Unser erstes Ziel war jedoch erstmal der 4,5 km lange Bodennaturlehrpfad Todtenbruch. Dieser liegt in einem Moorgebiet bei Hürtgenwald Raffelsbrand (Parkplatz Ringstraße). Der Weg führt unter anderem auf einem 700 Meter langen Holzweg über die sensiblen Böden des Moorgebietes, durch Buchen- und Birkenwälder und vorbei an Tümpeln und gesprengten Bunkern. Der Rundweg ist barrierefrei und lässt sich auch prima mit Kinderwagen und kleinen Kindern begehen.

Mit seinen Birkenwäldchen, Mooren und Holzpfaden hat mich Todtenbruch ein wenig an den Store Mosse Nationalpark in Småland erinnert, wo wir vor 3 Jahren waren. Der Naturlehrpfad beamt einen gedanklich also ein wenig nach Schweden und wir fanden ihn sehr schön. Wir hatten allerdings auch das große Glück ganz allein zu sein. Also fahrt jetzt nicht alle gleichzeitig hin ;).

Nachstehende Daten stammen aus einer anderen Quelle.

/-- Settles O14: the three words decode by evaluation, and a word that has a footprint is the word of one of the three
commands. -/
theorem footprintOfThePendingCommand : Obligations.FootprintOfThePendingCommand := by
  unfold Obligations.FootprintOfThePendingCommand
  intro s c a hp
  have hargs : State.operands s = a := by rw [State.operands, hp]
  refine ⟨?_, ?_, fun hctr hbytes hbools => ?_⟩
  · rintro rfl
    rw [State.footprint_of_instr? (i := .engCtr) hp rfl, hargs]
    rfl
  · rintro (rfl | rfl)
    · rw [State.footprint_of_instr? (i := .genGetbytes) hp rfl, hargs]
      rfl
    · rw [State.footprint_of_instr? (i := .genGetbools) hp rfl, hargs]
      rfl
  · cases hi : Pend.instr? ⟨cmdOp c, cmdSz c, legalWord c, a⟩ with
    | none => rw [State.footprint_of_illegal hp hi]
    | some i =>
      have hword := encode_of_instr?_latched hi
      rw [State.footprint_of_instr? hp hi]
      apply footprintOf_length_eq_zero
      · rintro rfl; exact hctr hword.symm
      · rintro rfl; exact hbytes hword.symm
      · rintro rfl; exact hbools hword.symm

/-! #### What the ENGINE writes (R53, R54) -/

/-- Bytes written over a range leave what is not in the range, in the words of the statements. -/
theorem Memory.get?_writeBytes_of_not_inRange {m : Memory} {a n x : Nat} {bs : List Byte} (hlen : bs.length = n)
    (hx : ¬ Claims.inRange (a, n) x) : Memory.get? (Memory.writeBytes m a bs) x = Memory.get? m x := by
  subst hlen
  exact (Memory.get?_writeBytes m a bs x).trans (if_neg hx)

/-- Performing a command writes within its footprint: of the shapes it can answer, two write memory, and each writes as
many bytes as the footprint has. -/
theorem exec_get?_of_not_inRange {i : Instr} {s t : State} (h : exec i s = .next t) {x : Nat}
    (hx : ¬ Claims.inRange (footprintOf i (State.operands s)) x) : Memory.get? t.mem x = Memory.get? s.mem x := by
  cases exec_performed h with
  | ranged => exact Memory.get?_writeBytes_of_not_inRange (engCtrBytes_length s) hx
  | stored hi hready _ f =>
    have hlen : ((Gen.consume s.gen (State.opA s)).1.map f).length = State.opA s := by
      rw [List.length_map, Gen.consume_length hready]
    rcases hi with rfl | rfl <;> exact Memory.get?_writeBytes_of_not_inRange hlen hx
  | _ => rfl

/-- Settles O48: the ENGINE's turn writes memory only by performing the pending command, within that command's footprint. -/
theorem engineWritesOnlyItsFootprint : Obligations.EngineWritesOnlyItsFootprint := by
  unfold Obligations.EngineWritesOnlyItsFootprint
  intro s t h x hx
  rcases engineTurn_eq_next.1 h with ⟨-, rfl⟩ | ⟨-, p, -, -, rfl⟩ | ⟨-, p, i, hp, hi, hexec⟩
  · rfl
  · rfl
  · rw [State.footprint_of_instr? hp hi] at hx
    exact exec_get?_of_not_inRange hexec hx

end Sys2Proof.Machine

/-! ### Proofs: the encoding (spec/30_encoding.md) -/

namespace Sys2Proof.Machine

/-! #### Decode and encode (R76, R77, R80, R86) -/

/-- R76, R77: the word of every well-formed command is legal and holds the command's fields. -/
theorem legal_encode (i : Instr) : Laws.Legal.Statement i := by
  cases i with
  | engKey => exact Laws.Legal.engKey
  | engEnc => exact Laws.Legal.engEnc
  | engCtr => exact Laws.Legal.engCtr
  | genSeed => exact Laws.Legal.genSeed
  | genGetbytes => exact Laws.Legal.genGetbytes
  | genGetval sz => exact Laws.Legal.genGetval sz
  | genGetbools => exact Laws.Legal.genGetbools
  | genGetbit => exact Laws.Legal.genGetbit
  | genView => exact Laws.Legal.genView
  | genGetseed => exact Laws.Legal.genGetseed
  | genRelease => exact Laws.Legal.genRelease

/-- A command's own fields decode to it when its SZ is one the encoding admits, and never to another command. -/
theorem decodeFields_opOf_szOf (i : Instr) : decodeFields (opOf i) (szOf i) = .ok i ↔ i.wellFormed = true := by
  cases i with
  | genGetval sz => by_cases hsz : sz ≤ 4#3 <;> simp [decodeFields, opOf, szOf, Instr.wellFormed, hsz]
  | _ => exact iff_of_true rfl rfl

/-- The fields that decode to `i` are those of `i`, and `i` is well-formed. -/
theorem decodeFields_eq_ok {op : BitVec 8} {sz : BitVec 3} {i : Instr} :
    decodeFields op sz = .ok i ↔ i.wellFormed = true ∧ opOf i = op ∧ szOf i = sz := by
  constructor
  · intro h
    obtain ⟨rfl, rfl⟩ := fields_of_decodeFields h
    exact ⟨(decodeFields_opOf_szOf i).1 h, rfl, rfl⟩
  · rintro ⟨hwf, rfl, rfl⟩
    exact (decodeFields_opOf_szOf i).2 hwf

theorem decode_eq_ok {c : Word} {i : Instr} :
    decode c = .ok i ↔ cmdRsv c = 0#53 ∧ decodeFields (cmdOp c) (cmdSz c) = .ok i := by
  unfold decode
  split
  · next hrsv => simp only [hrsv, true_and]
  · next hrsv => simp only [hrsv, reduceCtorEq, false_and]

theorem decode_encode (i : Instr) (hwf : i.wellFormed = true) : decode (encode i) = .ok i := by
  obtain ⟨-, hrsv, hop, hsz⟩ := legal_encode i hwf
  exact decode_eq_ok.2 ⟨hrsv, decodeFields_eq_ok.2 ⟨hwf, hop.symm, hsz.symm⟩⟩

/-- A word that decodes is the word of a well-formed command: its three fields are that command's. -/
theorem encode_of_decode {c : Word} {i : Instr} (h : decode c = .ok i) : i.wellFormed = true ∧ encode i = c := by
  obtain ⟨hrsv, hfields⟩ := decode_eq_ok.1 h
  obtain ⟨hwf, hop, hsz⟩ := decodeFields_eq_ok.1 hfields
  refine ⟨hwf, ?_⟩
  calc encode i = cmdRsv c ++ cmdSz c ++ cmdOp c := by rw [encode, hop, hsz, hrsv]
    _ = c := word_eq_fields c

/-- Settles O2: one direction by the fields of the decoded word, the other by those of the encoded command. -/
theorem decodeAndEncodeAreInverse : Obligations.DecodeAndEncodeAreInverse := by
  unfold Obligations.DecodeAndEncodeAreInverse
  intro i c
  constructor
  · exact encode_of_decode
  · rintro ⟨hwf, rfl⟩
    exact decode_encode i hwf

/-- The eleven values of OP (R80). -/
abbrev opcodes : List (BitVec 8) :=
  [0x01#8, 0x02#8, 0x03#8, 0x10#8, 0x11#8, 0x12#8, 0x13#8, 0x14#8, 0x15#8, 0x16#8, 0x17#8]

/-- R77's set, field by field. -/
theorem legalWord_eq_true {c : Word} :
    legalWord c = true ↔
      cmdRsv c = 0#53 ∧ cmdOp c ∈ opcodes ∧
        ((cmdOp c ≠ 0x12#8 ∧ cmdSz c = 0#3) ∨ (cmdOp c = 0x12#8 ∧ cmdSz c ≤ 4#3)) := by
  simp only [legalWord, Bool.and_eq_true, Bool.or_eq_true, decide_eq_true_eq, List.contains_iff_mem, and_assoc]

Da wir die 4,5 km relativ schnell durchlaufen hatten, haben wir danach noch einen Abstecher in das idyllisch gelegene Örtchen Simonskall gemacht. Zu Nicht-Coronazeiten steppt hier sicher der Bär. Der winzige Ort besteht nämlich fast nur aus Restaurants, Übernachtungsmöglichkeiten, Mountainbike- und Wanderstrecken, einem Museum sowie einer Minigolfanlage. Aktuell haben sie wegen Corona alle geschlossen. Weil hier im 2. Weltkrieg der Westwall verlief, kann man diesen auf verschiedenen Wanderwegen ablaufen und stößt dabei ebenfalls auf alte Bunker. Den gut erhaltenen Sanitätsbunker kann man wohl auch immer noch an jedem 1. Sonntag im Monat besichtigen.

Wenn ihr euch für den geschichtlichen Hintergrund dieser Region nahe der belgischen Grenze interessiert, werdet ihr z.T. auch heute noch auf Spuren von Kampfhandlungen treffen. Vielerorts gibt es noch Panzersperren und ein paar ungesprengte Bunker. Zudem werden noch zahlreiche Minen und andere Sprengmittel vermutet. Ich würde also nicht unbedingt querfeldein durch den Hürtenwald laufen. Zudem wurden sogar noch 2008 sterbliche Überreste vermisster amerikanischer Soldaten gefunden.

Wie auch schon in der Normandie und auf Guernsey, gehen mir solche Gegenden mental immer sehr nah. Auch der gefallene Großvater meines Mannes wurde nie gefunden und daher war unser Besuch des Soldatenfriedhofs bei Vossenack ein bißchen rührselig.

Meine Lesetipps für die Eifel*:

  

Seid ihr schon mal im Hürtgenwald gewesen? Ich kann euch die Gegend für einen Ausflug nur empfehlen, denn hier liegt auch das Hohe Venn, eins der letzten Hochmoore Europas und das wunderschöne, mittelalterliche Städtchen Monschau.